» Activity
Copy verbatim the block of lines in the entries below whose first line contains "(∀ r ≤ 527, kd r = kf (527 - r)) ∧" and whose last line contains "exec (.decrypt q)". Leave out all other lines.

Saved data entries

◆ ◆ ◆ ◆ ◆ ◆ ◆

/-- What the step does for the host's other moves: a reset and an abandoned command leave the zero key,
an idle engine and no response (70_reset_and_hazards.md R151, R152), a cycle without a command leaves the key and ends the
response pulse (60_exceptions.md R143). The list of moves is the model's own (log entries 3 and 12). -/
def Obligations.StepOfOtherMoves : Prop :=
  (∀ (s : State) (ms : List HostMove), s.host = .reset :: ms →
    ∃ t, step s = .next t ∧ t.arch = (0#32, 0#32) ∧ t.busy = false ∧ t.rsp = none ∧ t.host = ms) ∧
  (∀ (s : State) (w : CommandWord) (ms : List HostMove) (i : Instr),
    s.busy = false → s.host = .abandoned w :: ms → decode w = .ok i →
    ∃ t, step s = .next t ∧ t.arch = (0#32, 0#32) ∧ t.busy = false ∧ t.rsp = none ∧ t.host = ms) ∧
  (∀ (s : State) (ms : List HostMove), s.busy = false → s.host = .idle :: ms →
    ∃ t, step s = .next t ∧ t.arch = s.arch ∧ t.busy = false ∧ t.rsp = none ∧ t.host = ms) ∧
  (∀ s : State, s.busy = false → s.host = [] →
    ∃ t, step s = .next t ∧ t.arch = s.arch ∧ t.busy = false ∧ t.rsp = none ∧ t.host = [])

/-- 60_exceptions.md R130: every command, with every operand and from every state, answers a next state with one response,
with data for the four that return a result, never a fault. -/
def Obligations.EveryCommandAnswers : Prop :=
  ∀ (i : Instr) (s : State), ∃ t, exec i s = .next t ∧ t.rspValid = true ∧ t.busy = false ∧ t.host = s.host ∧
    (t.rspQ = none ↔ commandWritesKey i = true)

/-- A run of a host that keeps to the host table (20_memory.md R50) never stops, for any number of steps, and each step
leaves the engine idle. The list of moves is the model's own (log entry 3). -/
def Obligations.AllowedMovesNeverStop : Prop :=
  ∀ (n : Nat) (s : State), s.busy = false → (∀ m ∈ s.host, m.allowed = true) →
    ∃ t rs, runSteps n s = .next (t, rs) ∧ t.busy = false

/-- 20_memory.md R47: commands take effect one at a time in order; each reads the key left by all before it; one response
per command, in the same order. -/
def Obligations.CommandsTakeEffectInOrder : Prop :=
  ∀ (is : List Instr) (i : Instr) (s : State), ∃ t rs u r,
    runCommands is s = .next (t, rs) ∧ rs.length = is.length ∧
    exec i t = .next u ∧ u.rsp = some r ∧ runCommands (is ++ [i]) s = .next (u, rs ++ [r])

/-! ### SETKEY and GETKEY -/

/-- 40_key_access.md R80: the encoding of SETKEY; it replaces both halves of the key, from every state and for every
operand, and gives a response without data. -/
def Obligations.SetkeyReplacesKey : Prop :=
  (∀ a b : Word, decode (0b000#3 ++ a ++ b) = .ok (.setkey a b)) ∧
  ∀ (hi lo : Word) (s : State), ∃ t, exec (.setkey hi lo) s = .next t ∧
    t.keyHi = hi ∧ t.keyLo = lo ∧ t.rsp = some .void ∧ t.rspQ = none ∧ t.busy = false ∧ t.host = s.host

/-- R81: the encoding of GETKEY, whose flag is bit 0 of `a`; it returns `KEYHI` for a true flag and `KEYLO` for a false
one, and writes no state. -/
def Obligations.GetkeyReadsSelectedHalf : Prop :=
  (∀ a b : Word, decode (0b001#3 ++ a ++ b) = .ok (.getkey (a.getLsbD 0))) ∧
  (encode (.getkey true) = 0x10000000100000000#67 ∧ encode (.getkey false) = 0x10000000000000000#67) ∧
  ∀ s : State,
    (∃ t, exec (.getkey true) s = .next t ∧ t.rsp = some (.data s.keyHi) ∧ t.arch = s.arch ∧
      t.busy = false ∧ t.host = s.host) ∧
    (∃ t, exec (.getkey false) s = .next t ∧ t.rsp = some (.data s.keyLo) ∧ t.arch = s.arch ∧
      t.busy = false ∧ t.host = s.host)

/-- R82: GETKEY reads back what SETKEY wrote, what NORMLEARN derived and what reset left, whatever commands that write no
key run in between. -/
def Obligations.KeyReadsBack : Prop :=
  ∀ (is : List Instr) (s : State) (h l serial : Word), (∀ i ∈ is, commandWritesKey i = false) →
    (∃ t rs, runCommands (.setkey h l :: is ++ [.getkey true, .getkey false]) s =
      .next (t, .void :: rs ++ [.data h, .data l])) ∧
    (∃ t rs, runCommands (.normlearn serial :: is ++ [.getkey true, .getkey false]) s =
      .next (t, .void :: rs ++ [.data (decryptWord s.keyHi s.keyLo (seedHi serial)),
        .data (decryptWord s.keyHi s.keyLo (seedLo serial))])) ∧
    (∃ t rs, runCommands (is ++ [.getkey true, .getkey false]) s.resetEdge =
      .next (t, rs ++ [.data 0#32, .data 0#32]))

/-- R83: the key SETKEY writes is the key every later ENCRYPT, DECRYPT and NORMLEARN uses, up to the next key write,
whatever the key was before. -/
def Obligations.NewKeyIsUsed : Prop :=
  ∀ (is : List Instr) (s : State) (h l x : Word), (∀ i ∈ is, commandWritesKey i = false) →
    ∃ t rs, runCommands (.setkey h l :: is ++ [.encrypt x, .decrypt x, .normlearn x]) s =
      .next (t, .void :: rs ++ [.data (encryptWord h l x), .data (decryptWord h l x), .void]) ∧
      t.keyHi = decryptWord h l (seedHi x) ∧ t.keyLo = decryptWord h l (seedLo x)

/-- 70_reset_and_hazards.md R158: a SETKEY of caller B accepted inside caller A's sequence makes the rest of that sequence
run under B's key, with no sign of error: for SETKEY then ENCRYPT, NORMLEARN then GETKEY, the two GETKEYs of one key, and
SETKEY then NORMLEARN. -/
def Obligations.SharedEngineUsesLastKey : Prop :=
  ∀ (s : State) (aHi aLo bHi bLo x : Word),
    (∃ t, runCommands [.setkey aHi aLo, .setkey bHi bLo, .encrypt x] s =
      .next (t, [.void, .void, .data (encryptWord bHi bLo x)])) ∧
    (∃ t, runCommands [.normlearn x, .setkey bHi bLo, .getkey true] s = .next (t, [.void, .void, .data bHi])) ∧
    (∃ t, runCommands [.getkey true, .setkey bHi bLo, .getkey false] s =
      .next (t, [.data s.keyHi, .void, .data bLo])) ∧
    (∃ t, runCommands [.setkey aHi aLo, .setkey bHi bLo, .normlearn x] s = .next (t, [.void, .void, .void]) ∧
      t.keyHi = decryptWord bHi bLo (seedHi x) ∧ t.keyLo = decryptWord bHi bLo (seedLo x))

/-! ### ENCRYPT and DECRYPT -/

/-- 41_cipher_round_engine.md R94: the encoding of ENCRYPT; it is the pseudocode's loop of exactly 528 forward rounds in
order, from every state, under the stored key, which it leaves alone. -/
def Obligations.EncryptRunsForwardRounds : Prop :=
  (∀ a b : Word, decode (0b010#3 ++ a ++ b) = .ok (.encrypt a) ∧ encode (.encrypt a) = 0b010#3 ++ a ++ 0#32) ∧
  ∀ (p : Word) (s : State), ∃ t, exec (.encrypt p) s = .next t ∧
    t.rsp = some (.data ((List.range 528).foldl
      (fun (x : Word) (r : Nat) => encRound x (keyBit s.keyHi s.keyLo (emod (r : Int) 64))) p)) ∧
    t.arch = s.arch ∧ t.busy = false ∧ t.host = s.host

/-- R98: the encoding of DECRYPT; it is the loop of exactly 528 inverse rounds in order. -/
def Obligations.DecryptRunsInverseRounds : Prop :=
  (∀ a b : Word, decode (0b011#3 ++ a ++ b) = .ok (.decrypt a) ∧ encode (.decrypt a) = 0b011#3 ++ a ++ 0#32) ∧
  ∀ (c : Word) (s : State), ∃ t, exec (.decrypt c) s = .next t ∧
    t.rsp = some (.data ((List.range 528).foldl
      (fun (x : Word) (r : Nat) => decRound x (keyBit s.keyHi s.keyLo (emod (15 - (r : Int)) 64))) c)) ∧
    t.arch = s.arch ∧ t.busy = false ∧ t.host = s.host

/-- R90: the table of the nonlinear function, bit `i` of the constant, is 1 exactly at the sixteen listed indices; and the
index is the weighted sum of the five taps, the first the least significant. -/
def Obligations.NlfTableEntries : Prop :=
  (∀ i < 32, nlfBit i = (0x3A5C742E#32).getLsbD i ∧
    (nlfBit i = true ↔ i ∈ [1, 2, 3, 5, 10, 12, 13, 14, 18, 19, 20, 22, 25, 27, 28, 29])) ∧
  (∀ t0 t1 t2 t3 t4 : Bool, tapIndex t0 t1 t2 t3 t4 =
    t0.toNat + 2 * t1.toNat + 4 * t2.toNat + 8 * t3.toNat + 16 * t4.toNat ∧ tapIndex t0 t1 t2 t3 t4 < 32)

/-- R92, R93: the index of the forward round, and the forward round bit by bit. -/
def Obligations.ForwardRoundBits : Prop :=
  ∀ (x : Word) (k : Bool),
    (∀ i, i ≤ 30 → (encRound x k).getLsbD i = x.getLsbD (i + 1)) ∧
    (encRound x k).getLsbD 31 = (x.getLsbD 0 ^^ x.getLsbD 16 ^^ (0x3A5C742E#32).getLsbD (idxF x) ^^ k) ∧
    idxF x = (x.getLsbD 1).toNat + 2 * (x.getLsbD 9).toNat + 4 * (x.getLsbD 20).toNat +
      8 * (x.getLsbD 26).toNat + 16 * (x.getLsbD 31).toNat ∧ idxF x < 32

/-- R96, R97: the index of the inverse round, and the inverse round bit by bit. -/
def Obligations.InverseRoundBits : Prop :=
  ∀ (x : Word) (k : Bool),
    (∀ i, 1 ≤ i → i ≤ 31 → (decRound x k).getLsbD i = x.getLsbD (i - 1)) ∧
    (decRound x k).getLsbD 0 = (x.getLsbD 31 ^^ x.getLsbD 15 ^^ (0x3A5C742E#32).getLsbD (idxD x) ^^ k) ∧
    idxD x = (x.getLsbD 0).toNat + 2 * (x.getLsbD 8).toNat + 4 * (x.getLsbD 19).toNat +
      8 * (x.getLsbD 25).toNat + 16 * (x.getLsbD 30).toNat ∧ idxD x < 32

/-- R99: one inverse round undoes one forward round with the same key bit, and conversely. -/
def Obligations.RoundsUndoEachOther : Prop :=
  ∀ (x : Word) (k : Bool), decRound (encRound x k) k = x ∧ encRound (decRound x k) k = x

/-- R91, R95, R100: the key-bit indices: the forward one is `r mod 64`; the inverse one is in 0..63, leaves `15 - r` a
multiple of 64 away, equals the low six bits of `15 - r` in two's complement, and is the forward one of round `527 - r`; and
round `r` of each transform consumes the key bit at its index. -/
def Obligations.KeyScheduleReversed : Prop :=
  (∀ r, kf r = r % 64) ∧
  (∀ r, kd r < 64 ∧ ∃ z : Int, 15 - (r : Int) = kd r + 64 * z) ∧
  (∀ r, kd r = ((15#10 - BitVec.ofNat 10 r) &&& 63#10).toNat) ∧
  (∀ r ≤ 527, kd r = kf (527 - r)) ∧
  (∀ (hi lo x : Word) (r : Nat), encRounds hi lo (r + 1) x = encRound (encRounds hi lo r x) (keyBit hi lo (kf r)) ∧
    decRounds hi lo (r + 1) x = decRound (decRounds hi lo r x) (keyBit hi lo (kd r)))

/-- 10_state.md R21: the key-bit selector reads bit `j` of the 64-bit key `{KEYHI, KEYLO}`, whose value is
`KEYHI · 2^32 + KEYLO`; the view follows every write of the halves. -/
def Obligations.KeyBitReadsKeyView : Prop :=
  (∀ (s : State) (j : Nat), j < 64 → keyBit s.keyHi s.keyLo j = s.key.getLsbD j) ∧
  (∀ s : State, s.key.toNat = s.keyHi.toNat * 2 ^ 32 + s.keyLo.toNat) ∧
  (∀ (s : State) (hi lo : Word), (s.writeKey hi lo).key = hi ++ lo)

/-- 41_cipher_round_engine.md R101: in one transform key bit `j` is used nine times for `j ≤ 15` and eight times for
`16 ≤ j ≤ 63`, in either direction; the last forward and the first inverse round use bit 15, the first forward and the last
inverse round bit 0. -/
def Obligations.KeyBitUsageCounts : Prop :=
  (kf 527 = 15 ∧ kd 0 = 15 ∧ kf 0 = 0 ∧ kd 527 = 0) ∧
  ∀ j < 64, (List.range 528).countP (fun r : Nat => kf r = j) = (if j ≤ 15 then 9 else 8) ∧
    (List.range 528).countP (fun r : Nat => kd r = j) = (if j ≤ 15 then 9 else 8)

/-- R102, the round-trip law, "the primary correctness property of the whole system": in every state, DECRYPT of what
ENCRYPT returned returns the plaintext, and ENCRYPT of what DECRYPT returned the ciphertext. -/
def Obligations.CipherRoundTrip : Prop :=
  ∀ (s : State) (x : Word),
    (∃ q t u, exec (.encrypt x) s = .next t ∧ t.rsp = some (.data q) ∧
      exec (.decrypt q) t = .next u ∧ u.rsp = some (.data x)) ∧
    (∃ q t u, exec (.decrypt x) s = .next t ∧ t.rsp = some (.data q) ∧
      exec (.encrypt q) t = .next u ∧ u.rsp = some (.data x))

/-- R103: for each key both transforms are bijections of the words, each the inverse of the other. -/
def Obligations.TransformsAreBijections : Prop :=
  ∀ hi lo : Word, Function.Bijective (encryptWord hi lo) ∧ Function.Bijective (decryptWord hi lo) ∧
    Function.LeftInverse (decryptWord hi lo) (encryptWord hi lo) ∧
    Function.RightInverse (decryptWord hi lo) (encryptWord hi lo)

/-- The fixed points of R94 and R98: after any number of rounds the zero word under the zero key is zero, and the all-ones
word under the all-ones key is all ones. -/
def Obligations.FixedPointsOfRounds : Prop :=
  ∀ n : Nat, encRounds 0#32 0#32 n 0#32 = 0#32 ∧ decRounds 0#32 0#32 n 0#32 = 0#32 ∧
    encRounds 0xFFFFFFFF#32 0xFFFFFFFF#32 n 0xFFFFFFFF#32 = 0xFFFFFFFF#32 ∧
    decRounds 0xFFFFFFFF#32 0xFFFFFFFF#32 n 0xFFFFFFFF#32 = 0xFFFFFFFF#32

/-- The examples of R94, R98 and R111: the words ENCRYPT and DECRYPT return, and the key NORMLEARN leaves, under the key
`5CEC6701:B79FD949`, whatever else the state holds; a second NORMLEARN derives from the derived key (R113). -/
def Obligations.WorkedExamples : Prop :=
  ∀ s : State, s.keyHi = 0x5CEC6701#32 → s.keyLo = 0xB79FD949#32 →
    (∃ t, exec (.encrypt 0xF741E2DB#32) s = .next t ∧ t.rsp = some (.data 0xE44F4CDF#32)) ∧
    (∃ t, exec (.decrypt 0xE44F4CDF#32) s = .next t ∧ t.rsp = some (.data 0xF741E2DB#32)) ∧
    (∃ t, exec (.normlearn 0x01234567#32) s = .next t ∧ t.arch = (0xAFDBD92D#32, 0x0AF0176C#32)) ∧
    (∃ t, runCommands [.normlearn 0x01234567#32, .normlearn 0x01234567#32] s = .next (t, [.void, .void]) ∧
      t.arch = (0x9558EADC#32, 0xEB611242#32))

◆ ◆ ◆ ◆ ◆ ◆ ◆

» Written response
  (∀ r ≤ 527, kd r = kf (527 - r)) ∧
  (∀ (hi lo x : Word) (r : Nat), encRounds hi lo (r + 1) x = encRound (encRounds hi lo r x) (keyBit hi lo (kf r)) ∧
    decRounds hi lo (r + 1) x = decRound (decRounds hi lo r x) (keyBit hi lo (kd r)))

/-- 10_state.md R21: the key-bit selector reads bit `j` of the 64-bit key `{KEYHI, KEYLO}`, whose value is
`KEYHI · 2^32 + KEYLO`; the view follows every write of the halves. -/
def Obligations.KeyBitReadsKeyView : Prop :=
  (∀ (s : State) (j : Nat), j < 64 → keyBit s.keyHi s.keyLo j = s.key.getLsbD j) ∧
  (∀ s : State, s.key.toNat = s.keyHi.toNat * 2 ^ 32 + s.keyLo.toNat) ∧
  (∀ (s : State) (hi lo : Word), (s.writeKey hi lo).key = hi ++ lo)

/-- 41_cipher_round_engine.md R101: in one transform key bit `j` is used nine times for `j ≤ 15` and eight times for
`16 ≤ j ≤ 63`, in either direction; the last forward and the first inverse round use bit 15, the first forward and the last
inverse round bit 0. -/
def Obligations.KeyBitUsageCounts : Prop :=
  (kf 527 = 15 ∧ kd 0 = 15 ∧ kf 0 = 0 ∧ kd 527 = 0) ∧
  ∀ j < 64, (List.range 528).countP (fun r : Nat => kf r = j) = (if j ≤ 15 then 9 else 8) ∧
    (List.range 528).countP (fun r : Nat => kd r = j) = (if j ≤ 15 then 9 else 8)

/-- R102, the round-trip law, "the primary correctness property of the whole system": in every state, DECRYPT of what
ENCRYPT returned returns the plaintext, and ENCRYPT of what DECRYPT returned the ciphertext. -/
def Obligations.CipherRoundTrip : Prop :=
  ∀ (s : State) (x : Word),
    (∃ q t u, exec (.encrypt x) s = .next t ∧ t.rsp = some (.data q) ∧
      exec (.decrypt q) t = .next u ∧ u.rsp = some (.data x)) ∧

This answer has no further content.